In this study, we developed a ML-based framework for quantitative analysis of nanoscale objects’ dynamic behavior based on the information obtained by detecting the objects in a video using machine learning and tracking the detected objects with particle filters. We confirmed that if a video presents a single experiment, the number of data is sufficient for machine learning to detect dislocations in that video. We then applied the developed ML-based framework to a video in which the dislocation gliding under applied external tensile stresses in a metal was observed using TEM. By detecting and tracking dislocations in the TEM video singly and as a whole using the framework, we were able to calculate the time history of dislocation velocity and quantitatively analyzed its behavior.

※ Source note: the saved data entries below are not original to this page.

/-! ### Notices (chapter 10) -/

/-- R179 to R182: placing on one port, FETCH_NOTICE and NOTICE_DONE. A placing enters the notice or takes its newest detail
and level with the count raised; a fetch hands out the eligible notice of the highest level, of those the lowest kind
number; a completion removes the highest level in service. The port's attention line follows in the same moment. R178: the
level and the routing of each kind, fixed or configured. R192: the detail of each kind byte for byte, with the numbers that
ReadingRequests gives the enumerations; which items of a CODE_RESULT and of a LOAD_TRIP are optional values is the model's
reading (log 26), and so is the opening record of AWAITING_CONFIRM in the one byte that R195 gives it in a journal entry
(log 25). -/
def Obligations.NoticesArePlacedFetchedAndDone : Prop :=
  (∀ c : ConfigItems,
    c.levelOf .tamperRaised = 4 ∧ c.levelOf .supplyPending = 4 ∧ c.levelOf .supplyChanged = 3 ∧ c.levelOf .relayFault = 4 ∧
    c.levelOf .codeResult = 2 ∧
    (∀ k ∈ [NoticeKind.awaitingConfirm, .creditExhausted, .creditLow, .ecAvailable, .friendlyChanged, .loadTrip,
        .tariffChanged, .clockAdjusted, .bankReopened, .journalAdded],
      c.levelOf k = c.levels.get (kindIndex k)) ∧
    c.routingOf .tamperRaised = ⟨true, true, true⟩ ∧ c.routingOf .supplyChanged = ⟨true, true, true⟩ ∧
    c.routingOf .relayFault = ⟨true, true, true⟩ ∧ c.routingOf .bankReopened = ⟨false, false, true⟩ ∧
    (∀ k ∈ [NoticeKind.awaitingConfirm, .creditExhausted, .creditLow, .ecAvailable, .friendlyChanged, .loadTrip,
        .tariffChanged, .clockAdjusted, .journalAdded],
      c.routingOf k = c.routings.get (kindIndex k))) ∧
  (∀ x : Notice,
    let optional (n : Nat) (v : Option Nat) : List Byte := match v with
      | some v => 0 :: toBytes n v
      | none => 2 :: toBytes n 0
    x.detail =
      match x with
      | .tamperRaised cause count policy last =>
        toBytes 1 (causeIndex cause).val ++ toBytes 2 count ++ toBytes 1 (policyNumber policy) ++
          (match last with
            | some (.counted t) => 0 :: toBytes 4 t
            | some .invalid => 1 :: toBytes 4 0
            | none => 2 :: toBytes 4 0)
      | .supplyPending direction reason => toBytes 1 (directionNumber direction) ++ toBytes 1 (reasonNumber reason)
      | .supplyChanged reached direction reason attempt synchronised =>
        toBytes 1 (relayNumber (.settled reached)) ++ toBytes 1 (directionNumber direction) ++
          toBytes 1 (reasonNumber reason) ++ toBytes 1 attempt ++ [if synchronised then 1 else 0]
      | .relayFault direction reason sense =>
        toBytes 1 (directionNumber direction) ++ toBytes 1 (reasonNumber reason) ++ toBytes 1 sense.bits
      | .awaitingConfirm record => toBytes 1 (record.causes.bits + 128 * record.test.toNat)
      | .codeResult result code credit =>
        toBytes 1 (codeResultNumber result) ++ optional 1 (code.map (fun c => c.kind)) ++
          optional 3 (code.map (fun c => c.serial)) ++ optional 3 (code.map (fun c => c.value)) ++
          optional 3 (credit.map (fun c => c.1.e)) ++ optional 3 (credit.map (fun c => c.1.d)) ++
          optional 3 (credit.map (fun c => c.1.q2)) ++
          (match credit with
            | some c => 0 :: toBytesSigned 6 c.2
            | none => 2 :: toBytes 6 0)
      | .creditExhausted st balance | .creditLow st balance | .friendlyChanged st balance =>
        toBytes 1 (creditStateNumber st) ++ toBytesSigned 6 balance
      | .ecAvailable amount balance => toBytes 3 amount ++ toBytesSigned 6 balance
      | .loadTrip estimate limit hold entries lockout =>
        toBytes 3 estimate ++ toBytes 3 limit ++ toBytes 2 hold ++ toBytes 1 entries ++
          [if lockout = none then 1 else 0] ++ optional 2 lockout
      | .tariffChanged version fingerprint => toBytes 2 version ++ toBytes 3 fingerprint
      | .clockAdjusted before after => toBytes 4 before ++ toBytes 4 after
      | .bankReopened reason => toBytes 1 (reopenNumber reason)
      | .journalAdded sequence kind => toBytes 4 sequence ++ toBytes 1 kind) ∧
  (∀ (u : Part) (x : Notice),
    let r := u.config.live.routingOf x.kind
    let a := if r.m then u.placeOn .m x else u
    let b := if r.k then a.placeOn .k x else a
    u.place x = if r.s then b.placeOn .s x else b) ∧
  (∀ n : NoticePort,
    n.calls = true ↔ ∃ (i : Fin 15) (x : PendingNotice), n.pending.get i = some x ∧ n.inService.highest < x.level) ∧
  (∀ l : Levels,
    l.highest = (if l.four then 4 else if l.three then 3 else if l.two then 2 else if l.one then 1 else 0) ∧
    l.enter 1 = { l with one := true } ∧ l.enter 2 = { l with two := true } ∧ l.enter 3 = { l with three := true } ∧
    l.enter 4 = { l with four := true }) ∧
  (∀ (u : Part) (p : Port) (x : Notice),
    let n := u.notices.get p
    let level := u.config.live.levelOf x.kind
    let count := match n.pending.get (kindIndex x.kind) with
      | some old => min 255 (old.count + 1)
      | none => 1
    let after : NoticePort :=
      { n with pending := n.pending.set (kindIndex x.kind).val (some ⟨x, level, count⟩) (kindIndex x.kind).isLt }
    u.placeOn p x =
      { u with
        notices := u.notices.set p after,
        outputs := { u.outputs with attention := u.outputs.attention.set p after.calls } }) ∧
  (∀ (s : State) (p : Port), s.part.hunting p →
    let u := s.part.taking p 0x0F
    let n := u.notices.get p
    let size := (n.pending.toList.filterMap id).length
    let highest := n.inService.highest
    ((∀ (i : Fin 15) (x : PendingNotice), n.pending.get i = some x → x.level ≤ highest) →
      exec (.fetchNotice p []) s = .next (s.replied p 0x0F { status := 0x0B, fields := toBytes 1 size } u)) ∧
    (∀ (i : Fin 15) (x : PendingNotice), n.pending.get i = some x → kindIndex x.notice.kind = i → highest < x.level →
      (∀ (j : Fin 15) (y : PendingNotice), n.pending.get j = some y → y.level < x.level ∨ (y.level = x.level ∧ i ≤ j)) →
      let after : NoticePort :=
        { pending := n.pending.set i.val none i.isLt, inService := n.inService.enter x.level }
      exec (.fetchNotice p []) s =
        .next (s.replied p 0x0F
          { status := 0x00,
            fields :=
              toBytes 1 (i.val + 1) ++ toBytes 1 x.level ++ toBytes 1 x.count ++ toBytes 1 x.notice.detail.length ++
                x.notice.detail ++ toBytes 1 (size - 1) }
          { u with
            notices := u.notices.set p after,
            outputs := { u.outputs with attention := u.outputs.attention.set p after.calls } }))) ∧
  (∀ (s : State) (p : Port), s.part.hunting p →
    let u := s.part.taking p 0x10
    let n := u.notices.get p
    let l := n.inService
    let left : Levels :=
      if l.four then ⟨l.one, l.two, l.three, false⟩
      else if l.three then ⟨l.one, l.two, false, false⟩
      else if l.two then ⟨l.one, false, false, false⟩
      else ⟨false, false, false, false⟩
    let highest := if left.three then 3 else if left.two then 2 else if left.one then 1 else 0
    let after : NoticePort := { n with inService := left }
    exec (.noticeDone p []) s =
      .next (s.replied p 0x10 { status := 0x00, fields := toBytes 1 highest }
        { u with
          notices := u.notices.set p after,
          outputs := { u.outputs with attention := u.outputs.attention.set p after.calls } }))

/-! ### Provisioning and the reading requests (chapters 11 and 12) -/

/-- R186: CONFIG_WRITE and LOAD_KEY in PROVISIONING. An item the table of R190 does not name, a slot above 3 and a value
outside its range are OUT_OF_RANGE; with 8 configuration writes waiting the answer is NOT_PERMITTED; neither changes
anything. Otherwise the live copy, and for a key the check engine, takes the value, the item is marked unstored and its
write is handed to the store controller. After a change of n_m or n_k a silence that has reached the new T makes an UP link
SUSPECT, and one that has reached 4 × T makes it LOST in the same event, with what follows a loss (R173, R174). R185, R190:
the item numbers with the range of each item, and what a value spells: a flag is bit 0, and a port set has a bit for each
port (log 50). That the write is handed over before the link is judged is the model's choice (log 67). -/
def Obligations.ConfigurationWrites : Prop :=
  (let table : List (Nat × ConfigItem × Nat × Nat) :=
      [(1, .mid, 0, 4294967295), (2, .pulseWeight, 125, 10000), (3, .pmax, 1000, 150000), (4, .importOnly, 0, 1),
       (5, .relayDelay, 0, 9999), (6, .pulseWidth, 20, 200), (7, .settleTime, 50, 500), (8, .nm, 1, 5), (9, .nk, 2, 8),
       (10, .mh, 0, 5), (11, .participants, 0, 3), (20, .level .awaitingConfirm, 1, 4),
       (22, .level .creditExhausted, 1, 4), (23, .level .creditLow, 1, 4), (24, .level .ecAvailable, 1, 4),
       (25, .level .friendlyChanged, 1, 4), (26, .level .loadTrip, 1, 4), (27, .level .tariffChanged, 1, 4),
       (28, .level .clockAdjusted, 1, 4), (29, .level .bankReopened, 1, 4), (30, .level .journalAdded, 1, 4)] ++
      [(36, .routing .awaitingConfirm, 0, 7), (38, .routing .creditExhausted, 0, 7), (39, .routing .creditLow, 0, 7),
       (40, .routing .ecAvailable, 0, 7), (41, .routing .friendlyChanged, 0, 7), (42, .routing .loadTrip, 0, 7),
       (43, .routing .tariffChanged, 0, 7), (44, .routing .clockAdjusted, 0, 7), (46, .routing .journalAdded, 0, 7)];
    (∀ number item, configItem number = some item ↔ ∃ low high, (number, item, low, high) ∈ table) ∧
    (∀ number item low high value, (number, item, low, high) ∈ table →
      (itemRange item value = true ↔ low ≤ value ∧ value ≤ high)) ∧
    ∀ (c : ConfigItems) (v : Nat),
      c.put .mid (.number v) = { c with mid := v } ∧ c.put .pulseWeight (.number v) = { c with pulseWeight := v } ∧
      c.put .pmax (.number v) = { c with pmax := v } ∧ c.put .importOnly (.number v) = { c with importOnly := v.testBit 0 } ∧
      c.put .relayDelay (.number v) = { c with relayDelay := v } ∧
      c.put .pulseWidth (.number v) = { c with pulseWidth := v } ∧
      c.put .settleTime (.number v) = { c with settleTime := v } ∧ c.put .nm (.number v) = { c with nm := v } ∧
      c.put .nk (.number v) = { c with nk := v } ∧ c.put .mh (.number v) = { c with mh := v } ∧
      c.put .participants (.number v) = { c with participants := ⟨v.testBit 0, v.testBit 1⟩ } ∧
      (∀ k, c.put (.level k) (.number v) = { c with levels := c.levels.set (kindIndex k).val v (kindIndex k).isLt }) ∧
      (∀ k, c.put (.routing k) (.number v) =
        { c with routings :=
          c.routings.set (kindIndex k).val ⟨v.testBit 0, v.testBit 1, v.testBit 2⟩ (kindIndex k).isLt }) ∧
      ∀ (slot : Fin 4) (k0 k1 k2 k3 : Word32),
        c.put (.key slot) (.keyWords k0 k1 k2 k3) =
          { c with keys := c.keys.set slot.val { k0 := k0, k1 := k1, k2 := k2, k3 := k3, loaded := true } slot.isLt }) ∧
  ∀ s : State, s.part.hunting .s → s.part.lifecycle = .provisioning →
    let full (u : Part) : Prop := 8 ≤ (u.store.class2.filter Class2Write.isConfig).length
    let taken (item : ConfigItem) (value : ConfigValue) (u : Part) : Part :=
      let live := u.config.live.put item value
      Part.startNext
        { u with
          config := { live := live, unstored := if item ∈ u.config.unstored then u.config.unstored
            else u.config.unstored ++ [item] },
          codes := { u.codes with slots := live.keys },
          store := { u.store with class2 := u.store.class2 ++ [.config item value] } }
    let judged (l : Link) (exponent : Nat) (u : Part) : Part :=
      let x := u.links.get l
      let t := (250 * 2 ^ exponent * 32768 + 999) / 1000
      let lost : Part := { u with links := u.links.set l { x with state := .lost } }
      if x.state ≠ .lost ∧ 4 * t ≤ u.timeBase - x.lastFrame then
        match l with
        | .m => lost.enterPulseOnly
        | .k => lost.setCondition .interfaceLinkLost true
      else if x.state = .up ∧ t ≤ u.timeBase - x.lastFrame then
        { u with links := u.links.set l { x with state := .suspect } }
      else u
    (∀ b : List Byte, b.length = 5 →
      let u := s.part.taking .s 0x11
      let number := beNat (b.take 1)
      let value := beNat (b.drop 1)
      let refused : Prop := exec (.configWrite .s b) s = .next (s.replied .s 0x11 { status := 0x05, fields := [] } u)
      (configItem number = none → refused) ∧
      (∀ item, configItem number = some item →
        (itemRange item value = false → refused) ∧
        (itemRange item value = true → full u →
          exec (.configWrite .s b) s = .next (s.replied .s 0x11 { status := 0x04, fields := [] } u)) ∧
        (itemRange item value = true → ¬ full u →
          exec (.configWrite .s b) s =
            .next (s.replied .s 0x11 { status := 0x00, fields := [] }
              (let v := taken item (.number value) u;
                match item with
                | .nm => judged .m value v
                | .nk => judged .k value v
                | _ => v))))) ∧
    (∀ b : List Byte, b.length = 17 →
      let u := s.part.taking .s 0x12
      let number := beNat (b.take 1)
      let word (i : Nat) : Word32 := BitVec.ofNat 32 (beNat ((b.drop (1 + 4 * i)).take 4))
      (3 < number → exec (.loadKey .s b) s = .next (s.replied .s 0x12 { status := 0x05, fields := [] } u)) ∧
      (∀ slot : Fin 4, slot.val = number →
        (full u → exec (.loadKey .s b) s = .next (s.replied .s 0x12 { status := 0x04, fields := [] } u)) ∧
        (¬ full u →
          exec (.loadKey .s b) s =
            .next (s.replied .s 0x12 { status := 0x00, fields := [] }
              (taken (.key slot) (.keyWords (word 0) (word 1) (word 2) (word 3)) u)))))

In particular, we employed the particle filter to the quantitative analysis part of the framework. Thanks to the probabilistic prediction of the particle filter, we successfully captured the unexpected behaviors of individual dislocations.

Results

When a metallic material is plastically deformed by applying the stress \(\tau\), a slip deformation occurs along a specific crystal direction (slip direction) on certain crystal planes (slip plane). Slip deformation is localized by the movement of dislocations, indicated by the "" symbol, on the slip plane as schematically shown in Supplemental Fig. 125.

Figure 1
figure 1

Schematics of in-situ TEM deformation (tensile) experiement. (a) Conceptual diagram of the tensile test geometry indicating possible displacements in the geometry of dislocations between projection images and the real space. (b) A representive TEM image showing the observed area and its crystallographic orientation.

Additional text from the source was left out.